Title: Re: Borderline
Post by: bpdthoughts on December 13, 2020, 10:25:15 AM
I guess my confusion is with the fact that we have had so many people (law enforcement and therapists) tell us to use tough love.  She is a type 1 diabetic, so we still provide financial assistance only for diabetes supplies.  She does however manipulate us to buy her things and take her places.  We generally give in.  We feel as though we are held hostage to her.  If we don't, she will let her blood sugars drop or takes xanax or opiods.  We are at all loss in that we are terrified of losing our daughter and is it realistic to expect someone with BPD to abide by limits? 


Title: Re: Borderline
Post by: formflier on December 13, 2020, 11:59:23 AM

Ugg..that is a hard spot to be in.

So...to be clear, she will say (give me x) or (take me to y) and if there is hesitation or refusal on your part she will then threaten that if you don't do what she wants the "consequence" will be that she will not properly take her medicine.

Do I have that right?

Perhaps a more minor question.  Do you give her money and then she buys the supplies or do you but the supplies and then hand them to her.

 :hug: :hug: :hug:

Best,

FF


Title: Re: Borderline
Post by: bpdthoughts on December 13, 2020, 01:25:33 PM
Thanks so much for your replies.  We do not give her cash, we purchase the supplies and hand them to her as needed.  When her blood sugar drops low or we can't get her to respond to us, we do call 911 and they do a safety check.  She did actually overdose one month ago and I found her and revived her.  The police then told us to call 911 any time we can't get in touch with her as they would have a faster response time. 

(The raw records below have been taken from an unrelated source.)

/-- An input that carries 0 where it is not connected reads as its word. -/
theorem xU_eq_value {x : List BIn} {i : Nat} (h : (inAt x i).conn = false → (inAt x i).value = 0#32) : xU x i = (inAt x i).value.toNat := by
  cases hc : (inAt x i).conn with
  | true => exact if_pos hc
  | false => rw [h hc]; exact if_neg (by simp [hc])

theorem xU_of_not_conn {x : List BIn} {i : Nat} (h : (inAt x i).conn = false) : xU x i = 0 := if_neg (by simp [h])

/-- The inputs of a graph are of that kind: an unconnected port is read as the word 0 (R54). -/
theorem readPort_value_of_not_conn {m : Mach} {prior : List OutVal} {port : Port} (h : (readPort m prior port).conn = false) :
    (readPort m prior port).value = 0#32 := by
  unfold readPort at h ⊢
  cases hn : port.none with
  | true => simp
  | false =>
    simp only [hn, Bool.false_eq_true, if_false] at h
    split at h <;> cases h

section LogicBlocks
variable {i : Nat} (hi : i < 32) (p : List Word) (x : List BIn) (st : List Int) (sk : Nat) (want : Bool)
include hi

theorem outBit_and : (genExec 0x0501 p x st sk want).outBit 0 i = x.all fun b => bitOf b.value.toNat i :=
  (bitOf_oU hi _).trans (by rw [bitOf_foldl_and, bitOf_ones hi, Bool.true_and])

theorem outBit_or : (genExec 0x0502 p x st sk want).outBit 0 i = x.any fun b => bitOf b.value.toNat i :=
  (bitOf_oU hi _).trans (by rw [bitOf_foldl_or, bitOf_zero, Bool.false_or])

theorem outBit_xor :
    (genExec 0x0503 p x st sk want).outBit 0 i = ((x.filter fun b => bitOf b.value.toNat i).length % 2 == 1) :=
  (bitOf_oU hi _).trans (by rw [bitOf_foldl_xor, bitOf_zero, Bool.false_xor])

theorem outBit_not : (genExec 0x0504 p x st sk want).outBit 0 i = !bitOf (xU x 0) i :=
  (bitOf_oU hi _).trans (bitOf_ones_sub hi (xU_lt x 0))

theorem outBit_srff :
    (genExec 0x0505 p x st sk want).outBit 0 i = ((bitOf (sAt st 0).toNat i || bitOf (xU x 0) i) && !bitOf (xU x 1) i) :=
  (bitOf_oU hi _).trans (by rw [bitOf_and, bitOf_or, bitOf_ones_sub hi (xU_lt x 1)])

theorem outBit_edge_rise (hst : sAt st 0 ≠ 0) (hq : (sAt st 1).toNat < 2 ^ 32) :
    (genExec 0x0506 p x st sk want).outBit 0 i = (bitOf (xU x 0) i && !bitOf (sAt st 1).toNat i) :=
  (bitOf_oU hi _).trans (by rw [if_neg hst, bitOf_and, bitOf_ones_sub hi hq])

theorem outBit_edge_fall (hst : sAt st 0 ≠ 0) :
    (genExec 0x0506 p x st sk want).outBit 1 i = (bitOf (sAt st 1).toNat i && !bitOf (xU x 0) i) :=
  (bitOf_oU hi _).trans (by rw [if_neg hst, bitOf_and, bitOf_ones_sub hi (xU_lt x 0)])

/-- At its first execution EDGE compares the input with itself, so neither output has a bit set (R100). -/
theorem outBit_edge_first (hst : sAt st 0 = 0) :
    (genExec 0x0506 p x st sk want).outBit 0 i = false ∧ (genExec 0x0506 p x st sk want).outBit 1 i = false := by
  constructor <;>
    exact (bitOf_oU hi _).trans (by rw [if_pos hst, bitOf_and, bitOf_ones_sub hi (xU_lt x 0), Bool.and_not_self])

end LogicBlocks

/-- SRFF keeps the word that it gives (R100). -/
theorem srff_state (p : List Word) (x : List BIn) (st : List Int) (sk : Nat) (want : Bool) :
    (genExec 0x0505 p x st sk want).state = [((((genExec 0x0505 p x st sk want).outs.map BOut.value).getD 0 0#32).toNat : Int)] := by
  have hlt : ((sAt st 0).toNat ||| xU x 0) &&& (0xFFFFFFFF - xU x 1) < 2 ^ 32 := Nat.and_lt_two_pow _ (by omega)
  have hword : (oU (((sAt st 0).toNat ||| xU x 0) &&& (0xFFFFFFFF - xU x 1))).value.toNat
      = ((sAt st 0).toNat ||| xU x 0) &&& (0xFFFFFFFF - xU x 1) := (BitVec.toNat_ofNat _ 32).trans (Nat.mod_eq_of_lt hlt)
  exact congrArg (fun n : Nat => [(n : Int)]) hword.symm

/-- EDGE keeps the input and the mark of an execution (R100). -/
theorem edge_state (p : List Word) (x : List BIn) (st : List Int) (sk : Nat) (want : Bool) :
    (genExec 0x0506 p x st sk want).state = [1, (xU x 0 : Int)] := rfl

/-! ### O21 -/

/-- O21 for the inputs a graph can read (`readPort_value_of_not_conn`): where an unconnected input carries the word 0, the six blocks act bit by bit as R100 says. -/
theorem logicBlocks_act_on_read_inputs (p : List Word) (xs : List BIn) {a b : BIn} (ha : a.conn = false → a.value = 0#32)
    (hb : b.conn = false → b.value = 0#32) (sk : Nat) (want : Bool) {i : Nat} (hi : i < 32) :
    (genExec 0x0501 p xs [] sk want).outBit 0 i = (xs.all fun x => bitOf x.value.toNat i)
    ∧ (genExec 0x0502 p xs [] sk want).outBit 0 i = (xs.any fun x => bitOf x.value.toNat i)
    ∧ (genExec 0x0503 p xs [] sk want).outBit 0 i = ((xs.filter fun x => bitOf x.value.toNat i).length % 2 == 1)
    ∧ (genExec 0x0504 p [a] [] sk want).outBit 0 i = (!bitOf a.value.toNat i)
    ∧ (∀ q : Word, let r := genExec 0x0505 p [a, b] [(q.toNat : Int)] sk want;
        r.outBit 0 i = ((bitOf q.toNat i || bitOf a.value.toNat i) && !bitOf b.value.toNat i)
        ∧ r.state = [(((r.outs.map BOut.value).getD 0 0#32).toNat : Int)])
    ∧ (∀ q : Word, let r := genExec 0x0506 p [a] [1, (q.toNat : Int)] sk want;
        r.outBit 0 i = (bitOf a.value.toNat i && !bitOf q.toNat i) ∧ r.outBit 1 i = (bitOf q.toNat i && !bitOf a.value.toNat i)
        ∧ r.state = [1, (a.value.toNat : Int)])
    ∧ (let r := genExec 0x0506 p [a] [0, 0] sk want;
        r.outBit 0 i = false ∧ r.outBit 1 i = false ∧ r.state = [1, (a.value.toNat : Int)]) := by
  have hx : xU [a] 0 = a.value.toNat := xU_eq_value ha
  have hset : xU [a, b] 0 = a.value.toNat := xU_eq_value (x := [a, b]) (i := 0) ha
  have hclr : xU [a, b] 1 = b.value.toNat := xU_eq_value (x := [a, b]) (i := 1) hb
  have hran (q : Word) : sAt [1, (q.toNat : Int)] 0 ≠ 0 := Int.one_ne_zero
  refine ⟨outBit_and hi p xs [] sk want, outBit_or hi p xs [] sk want, outBit_xor hi p xs [] sk want, ?not, fun q => ⟨?srff, srff_state ..⟩,
    fun q => ⟨?rise, ?fall, ?edge⟩, ?first⟩
  case not => rw [outBit_not hi, hx]
  case srff => rw [outBit_srff hi, hset, hclr]; rfl
  case rise => rw [outBit_edge_rise hi _ _ _ _ _ (hran q) q.isLt, hx]; rfl
  case fall => rw [outBit_edge_fall hi _ _ _ _ _ (hran q), hx]; rfl
  case edge => rw [edge_state, hx]
  case first =>
    obtain ⟨hrise, hfall⟩ := outBit_edge_first hi p [a] [0, 0] sk want rfl
    exact ⟨hrise, hfall, by rw [edge_state, hx]⟩

/-- Refutes O21: the statement allows an unconnected input that carries a word other than 0. NOT reads it as 0 and sets bit 0, where the statement asks for the inverse of bit 0 of that word, which is set. -/
theorem not_logicBlocksWorkBitByBit : ¬ Obligations.LogicBlocksWorkBitByBit := by
  unfold Obligations.LogicBlocksWorkBitByBit
  intro h
  obtain ⟨-, -, -, hnot, -⟩ := h [] [] ⟨1#32, 0#8, false, false⟩ ⟨1#32, 0#8, false, false⟩ 0 false 0 (by decide)
  have hset : (genExec 0x0504 [] [⟨1#32, 0#8, false, false⟩] [] 0 false).outBit 0 0 = true := by
    rw [outBit_not (by decide), xU_of_not_conn rfl, bitOf_zero, Bool.not_false]
  exact absurd (hset.symm.trans hnot) (by decide)
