/-- A carve completes unmarked, or only raises a fault. -/
theorem inv_after_carve {m : Micro Unit} {s s' : State} (hs : s.inv = true)
    (hm : m.post (fun _ t => t.marked = false ∧ (afterOp t).state.inv = true)
      fun t => ∃ r, t = s.raiseFault r)
    (h : continueWith (.next m.state) = .next s') : s'.inv = true := by
  cases m with
  | done a t => exact continueWith_inv h (fun hn => absurd hn (Bool.eq_false_iff.1 hm.1)) fun _ => hm.2
  | ended t =>
    obtain ⟨r, rfl⟩ := hm
    exact continueWith_inv h (fun _ => inv_raiseFault hs r) nofun

/-- `CARVE.SF`, and then `CARVE.ESC` is next. -/
theorem inv_after_carveSf {s s' : State} (hp : s.phase = .carve .sf) (hu : s.marked = false)
    (hs : s.inv = true) (h : continueWith (exec .carveSf s) = .next s') : s'.inv = true := by
  obtain ⟨hg, hheld, hparsed⟩ := (inv_carveSf hp).1 hs
  refine inv_after_carve hs (Micro.post_mono (carveSf_ends s) ?_ fun _ h => h) h
  rintro _ _ ⟨m, c, rfl, he⟩
  refine ⟨hu, ?_⟩
  simp only [afterOp, hp]
  exact (inv_carveEsc rfl).2 ⟨he.grounded hg, hheld.2, hparsed⟩

/-- `CARVE.ESC`, and then `FWD_INIT` is next. -/
theorem inv_after_carveEsc {s s' : State} (hp : s.phase = .carve .esc) (hu : s.marked = false)
    (hs : s.inv = true) (h : continueWith (exec .carveEsc s) = .next s') : s'.inv = true := by
  obtain ⟨hg, -, hparsed⟩ := (inv_carveEsc hp).1 hs
  refine inv_after_carve hs (Micro.post_mono (carveEsc_ends s) ?_ fun _ h => h) h
  rintro _ _ ⟨m, c, rfl, he⟩
  refine ⟨hu, ?_⟩
  simp only [afterOp, hp]
  exact (inv_init rfl).2 ⟨he.grounded hg, hparsed⟩

/-- A decoder operation leaves the phase and what the header parser wrote (R37). -/
theorem DecoderEdits.phase_parsed {s t : State} (h : DecoderEdits s t) (hs : Parsed s) :
    t.phase = s.phase ∧ Parsed t := by
  refine ⟨?_, parsed_of_headerRegisters_eq h.command.headerRegisters_eq hs⟩
  have hp := h.headerPart_eq
  simp only [headerPart, Prod.mk.injEq] at hp
  obtain ⟨-, -, -, -, -, -, -, -, hphase, -⟩ := hp
  exact hphase

/-- `FWD_INIT`, and then the first band or the end of the run. -/
theorem inv_after_fwdInit {s s' : State} (hp : s.phase = .decode .init) (hs : s.inv = true)
    (h : continueWith (exec .fwdInit s) = .next s') : s'.inv = true := by
  obtain ⟨t, he⟩ := exists_next_of_continueWith h
  rw [he] at h
  obtain ⟨hg, hparsed⟩ := (inv_init hp).1 hs
  have hg := exec_grounded he hg
  obtain ⟨hpt, hparsed⟩ := (exec_decoderOp_edits rfl he).phase_parsed hparsed
  have hpt := hpt.trans hp
  refine continueWith_inv h (fun _ => (inv_init hpt).2 ⟨hg, hparsed⟩) fun hm => ?_
  simp only [afterOp, hpt]
  obtain rfl : (fwdInit s).state = t := Host.Outcome.next.inj he
  have hstart : (fwdInit s).state.marked = false → AtLoopTest (fwdInit s).state :=
    Micro.post_state (P := fun t => t.marked = false → AtLoopTest t)
      (Micro.post_mono (fwdInit_starts s) (fun _ _ h _ => h) fun _ hm hn =>
        absurd hm (Bool.eq_false_iff.1 hn))
  exact toBandOrEnd_inv (hstart hm) hg hparsed
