-- ==== Sys2Proof/Machine/KeypadTimers.lean ====
section
/-! DEFINITION. The keypad and timer instructions and the awaiting-key sub-state (44_keypad_timers.md). The key skips and the
timer moves are general knowledge (UNVERIFIED, GK5, log 25). -/
namespace Sys2Proof.Machine

/-- `KEY[k]` (10_state.md R35). -/
def State.keyDown (s : State) (k : Key) : Bool := s.key[k.val]

/-- `KEY[k] = 1` and `KEY_PREV[k] = 0` (R205; the mechanism is UNVERIFIED, D12, log 15). -/
def State.rising (s : State) (k : Key) : Bool := s.key[k.val] && !s.keyPrev[k.val]

/-- The 16 keys, lowest first. -/
def allKeys : List Key := [0, 1, 2, 3, 4, 5, 6, 7] ++ [8, 9, 10, 11, 12, 13, 14, 15]

/-- The least rising key, if one rises (R205). -/
def State.firstRising (s : State) : Option Key := allKeys.find? s.rising

/-- `KEY_PREV[k] <- KEY[k]` for every k (R204, R205). -/
def State.snapshot (s : State) : State := { s with keyPrev := s.key }

/-- `SKP Vx` (R201). -/
def execSkp (x : Reg) (s : State) : Result := .next (s.skipIf (s.keyDown (s.lowNibble x)))

/-- `SKNP Vx` (R202). -/
def execSknp (x : Reg) (s : State) : Result := .next (s.skipIf (!s.keyDown (s.lowNibble x)))

/-- `LD Vx, K`, the entry step (R204): pc and V[x] are not written, and the step never completes the wait. -/
def execLdVxK (x : Reg) (s : State) : Result := .next ({ s with wait := .awaitingKey x } : State).snapshot

/-- A STEP while `WAIT = AwaitingKey(x)` (R205): nothing is fetched; a rising key ends the wait, and else only the
snapshot is taken again. -/
def waitingStep (x : Reg) (s : State) : State :=
  match s.firstRising with
  | none => s.snapshot
  | some k => ({ s.snapshot.setReg x (BitVec.ofNat 8 k.val) with wait := .running } : State).advance

/-- `LD Vx, DT` (R203). -/
def execLdVxDt (x : Reg) (s : State) : Result := .next (s.setReg x s.dt).advance

/-- `LD DT, Vx` (R207). -/
def execLdDtVx (x : Reg) (s : State) : Result := .next (s.setDt (s.reg x)).advance

/-- `LD ST, Vx` (R208). -/
def execLdStVx (x : Reg) (s : State) : Result := .next (s.setSt (s.reg x)).advance

end Sys2Proof.Machine
end

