-- ==== Sys2Proof/Machine/Step.lean ====
section
/-! DEFINITION. One STEP transaction (30_encoding.md R90). -/
namespace Sys2Proof.Machine

/-- `STEP(rnd)` (R90): while the engine awaits a key nothing is fetched (44_keypad_timers.md R205); else fetch, decode,
execute. The `awaiting` of its result is `awaiting` of the next state (R206). -/
def step (s : State) : Host.Outcome State Fault Refusal :=
  match s.wait with
  | .awaitingKey x => .next (waitingStep x s)
  | .running => runOpcode (fetchWord s) s

/-- The state whose very next step fetches and runs the instruction with the bits `w` of the opcode table: its opcode at pc, and
`WAIT = Running`, since a waiting step fetches nothing (log 23). -/
def State.withFetchWord (s : State) (nbits w : Nat) : State :=
  ({ s with wait := .running } : State).placeOpcode (tableOpcode nbits w)

end Sys2Proof.Machine
end

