/-! Rows of the opcode table. -/

theorem selects_jpV0 : Selects 0xF000#16 0xB000#16 (fun op => .jpV0 (opNnn op)) :=
  selects_of_major fun op (hop : major op = 0xB) => by simp only [decodeWord, hop, fieldNnn_eq]

theorem selects_seReg : Selects 0xF00F#16 0x5000#16 (fun op => .seReg (opX op) (opY op)) :=
  selects_of_major_fieldN fun op (hop : major op = 0x5) (hn : (fieldN op).val = 0x0) => by
    simp only [decodeWord, hop, decodeXy0, hn, if_true, fieldX_eq, fieldY_eq]

theorem selects_sneReg : Selects 0xF00F#16 0x9000#16 (fun op => .sneReg (opX op) (opY op)) :=
  selects_of_major_fieldN fun op (hop : major op = 0x9) (hn : (fieldN op).val = 0x0) => by
    simp only [decodeWord, hop, decodeXy0, hn, if_true, fieldX_eq, fieldY_eq]

/-- With a low nibble other than 0 majors 5 and 9 have no instruction (30_encoding.md R100). -/
theorem decodeWord_xy_unassigned {op : Word} (hop : op &&& 0xF000#16 = 0x5000#16 ∨ op &&& 0xF000#16 = 0x9000#16)
    (hlow : op &&& 0x000F#16 ≠ 0#16) : decodeWord op = .unassigned op := by
  have hn : (fieldN op).val ≠ 0 := by
    rw [fieldN_val]
    intro hzero
    refine hlow (BitVec.eq_of_toNat_eq ?_)
    rw [BitVec.toNat_and]
    exact (Nat.and_two_pow_sub_one_eq_mod op.toNat 4).trans hzero
  rcases hop with hop | hop
  · have hmajor : major op = 0x5 := major_of_mask hop rfl
    simp only [decodeWord, hmajor, decodeXy0, if_neg hn]
  · have hmajor : major op = 0x9 := major_of_mask hop rfl
    simp only [decodeWord, hmajor, decodeXy0, if_neg hn]

/-- Settles O33: both are `skipIf`, on the comparison and on its negation. -/
theorem skipsOnRegistersMovePcByFourOrTwo : Obligations.SkipsOnRegistersMovePcByFourOrTwo := by
  refine ⟨selects_seReg, selects_sneReg, fun _ => decodeWord_xy_unassigned,
    fun x y s => ⟨_, exec_seReg x y s, ?_, unchanged_skipIf _ s _⟩,
    fun x y s => ⟨_, exec_sneReg x y s, ?_, unchanged_skipIf _ s _⟩⟩
  · simp only [State.skipIf_pc_toNat, beq_iff_eq]
  · simp only [State.skipIf_pc_toNat, bne_iff_ne, ne_eq, ite_not]

/-- Settles O35: the exact matches of major 0 are excluded, and the fault reports the opcode of SYS. -/
theorem sysAlwaysFaults : Obligations.SysAlwaysFaults := by
  refine ⟨fun op hop hcls hret => ?_, fun nnn s => ⟨_, ?_, exec_sys nnn s⟩⟩
  · have hmajor : major op = 0x0 := major_of_mask hop rfl
    simp only [decodeWord, hmajor, decodeZero, if_neg hcls, if_neg hret, fieldNnn_eq]
  · rw [encode, formA_toNat]
    exact Nat.zero_add _

/-! The jump with offset. -/

/-- The sum of a 12-bit address and a byte fits 16 bits, so nothing wraps (D17). -/
theorem jump_target_toNat (nnn : Addr) (b : Byte) : (addrOperand nnn + b.setWidth 16).toNat = nnn.toNat + b.toNat := by
  have hsum : nnn.toNat + b.toNat < 2 ^ 16 := by omega
  rw [BitVec.toNat_add, addrOperand_toNat, BitVec.toNat_setWidth_of_le (by decide), Nat.mod_eq_of_lt hsum]

theorem jumpOffset_original {s : State} (h : s.profile = .original) (nnn : Addr) : s.jumpOffset nnn = s.reg 0 := by
  simp only [State.jumpOffset, h]

theorem topNibble_val (nnn : Addr) : (topNibble nnn).val = nnn.toNat / 256 := by
  have hlt : nnn.toNat / 256 < 16 := by omega
  simpa [topNibble, Nat.shiftRight_eq_div_pow] using hlt

theorem jumpOffset_modern {s : State} (h : s.profile = .modern) {nnn : Addr} {x : Reg} (hx : x.val = nnn.toNat / 256) :
    s.jumpOffset nnn = s.reg x := by
  obtain rfl : x = topNibble nnn := Fin.ext (hx.trans (topNibble_val nnn).symm)
  simp only [State.jumpOffset, h]

/-- Settles O34: one write of pc, with the profile's register for the offset. -/
theorem jumpWithOffsetAddsTheProfilesRegister : Obligations.JumpWithOffsetAddsTheProfilesRegister := by
  refine ⟨selects_jpV0, fun nnn s => ⟨_, exec_jpV0 nnn s, fun hp => ?_, fun hp x hx => ?_, unchanged_setPc _ s _⟩⟩
  · rw [State.setPc_pc, jump_target_toNat, jumpOffset_original hp]
  · rw [State.setPc_pc, jump_target_toNat, jumpOffset_modern hp hx]

/-! CALL and then RET. -/

theorem Part.same_trans {p : Part} {s t u : State} (hst : p.same s t) (htu : p.same t u) : p.same s u := by
  cases p <;> exact Eq.trans htu hst

/-- Settles O31: RET pops the slot CALL pushed, and the depth is back where it was. -/
theorem callThenRetComesBack : Obligations.CallThenRetComesBack := by
  intro nnn s j hsp
  obtain ⟨t, hcall, hslot, hdepth, -, hframe⟩ := exec_call_slot nnn s j hsp
  obtain ⟨u, hret, hpc, hback, hframe'⟩ := exec_ret_slot t j (by omega)
  refine ⟨t, u, hcall, hret, by rw [hpc, hslot, State.next_toNat], fun p hp => ?_⟩
  by_cases hdep : p = .depth
  · subst hdep
    exact Fin.ext (hback.trans hsp.symm)
  · exact Part.same_trans (hframe p (by simp [hdep, hp])) (hframe' p hdep)

end Sys2Proof.Machine

/-! PROOFS. Register load, arithmetic and logic, the rest of the family and what is common to it; and STEP with a given random byte
(41_alu.md R140 to R154, 00_scope.md R7). -/
namespace Sys2Proof.Machine

/-! Rows of the opcode table. -/

theorem selects_ldReg : Selects 0xF00F#16 0x8000#16 (fun op => .ldReg (opX op) (opY op)) :=
  selects_of_major_fieldN fun op (hop : major op = 0x8) (hn : (fieldN op).val = 0x0) => by
    simp only [decodeWord, hop, decodeAlu, hn, fieldX_eq, fieldY_eq]

theorem selects_orReg : Selects 0xF00F#16 0x8001#16 (fun op => .orReg (opX op) (opY op)) :=
  selects_of_major_fieldN fun op (hop : major op = 0x8) (hn : (fieldN op).val = 0x1) => by
    simp only [decodeWord, hop, decodeAlu, hn, fieldX_eq, fieldY_eq]

theorem selects_andReg : Selects 0xF00F#16 0x8002#16 (fun op => .andReg (opX op) (opY op)) :=
  selects_of_major_fieldN fun op (hop : major op = 0x8) (hn : (fieldN op).val = 0x2) => by
    simp only [decodeWord, hop, decodeAlu, hn, fieldX_eq, fieldY_eq]

theorem selects_xorReg : Selects 0xF00F#16 0x8003#16 (fun op => .xorReg (opX op) (opY op)) :=
  selects_of_major_fieldN fun op (hop : major op = 0x8) (hn : (fieldN op).val = 0x3) => by
    simp only [decodeWord, hop, decodeAlu, hn, fieldX_eq, fieldY_eq]

theorem selects_sub : Selects 0xF00F#16 0x8005#16 (fun op => .sub (opX op) (opY op)) :=
  selects_of_major_fieldN fun op (hop : major op = 0x8) (hn : (fieldN op).val = 0x5) => by
    simp only [decodeWord, hop, decodeAlu, hn, fieldX_eq, fieldY_eq]

theorem selects_shr : Selects 0xF00F#16 0x8006#16 (fun op => .shr (opX op) (opY op)) :=
  selects_of_major_fieldN fun op (hop : major op = 0x8) (hn : (fieldN op).val = 0x6) => by
    simp only [decodeWord, hop, decodeAlu, hn, fieldX_eq, fieldY_eq]

theorem selects_subn : Selects 0xF00F#16 0x8007#16 (fun op => .subn (opX op) (opY op)) :=
  selects_of_major_fieldN fun op (hop : major op = 0x8) (hn : (fieldN op).val = 0x7) => by
    simp only [decodeWord, hop, decodeAlu, hn, fieldX_eq, fieldY_eq]

theorem selects_shl : Selects 0xF00F#16 0x800E#16 (fun op => .shl (opX op) (opY op)) :=
  selects_of_major_fieldN fun op (hop : major op = 0x8) (hn : (fieldN op).val = 0xE) => by
    simp only [decodeWord, hop, decodeAlu, hn, fieldX_eq, fieldY_eq]

theorem selects_rnd : Selects 0xF000#16 0xC000#16 (fun op => .rnd (opX op) (opNn op)) :=
  selects_of_major fun op (hop : major op = 0xC) => by simp only [decodeWord, hop, fieldX_eq, fieldNn_eq]

/-! Frames. -/

/-- A smaller set of written pieces is a stronger frame. -/
theorem Unchanged.mono {written written' : Part → Prop} {s t : State} (h : Unchanged written s t)
    (hsub : ∀ p, written p → written' p) : Unchanged written' s t :=
  fun p hp => h p fun hw => hp (hsub p hw)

She is currently unemployed, will be out of insurance in July and lives with her boyfriend.  She wants him to not work also as she continuously reminds us that part of her disorder is a problem with separation.  She has made threats to harm herself if he goes to work, or if we don't meet her demands.  When that happens we do have her put on a psych hold, but she always talks her way out.  We are terrified that we are going to lose her but can't keep giving into her demands.  Buy me clothes, take me to dinner...the list goes on.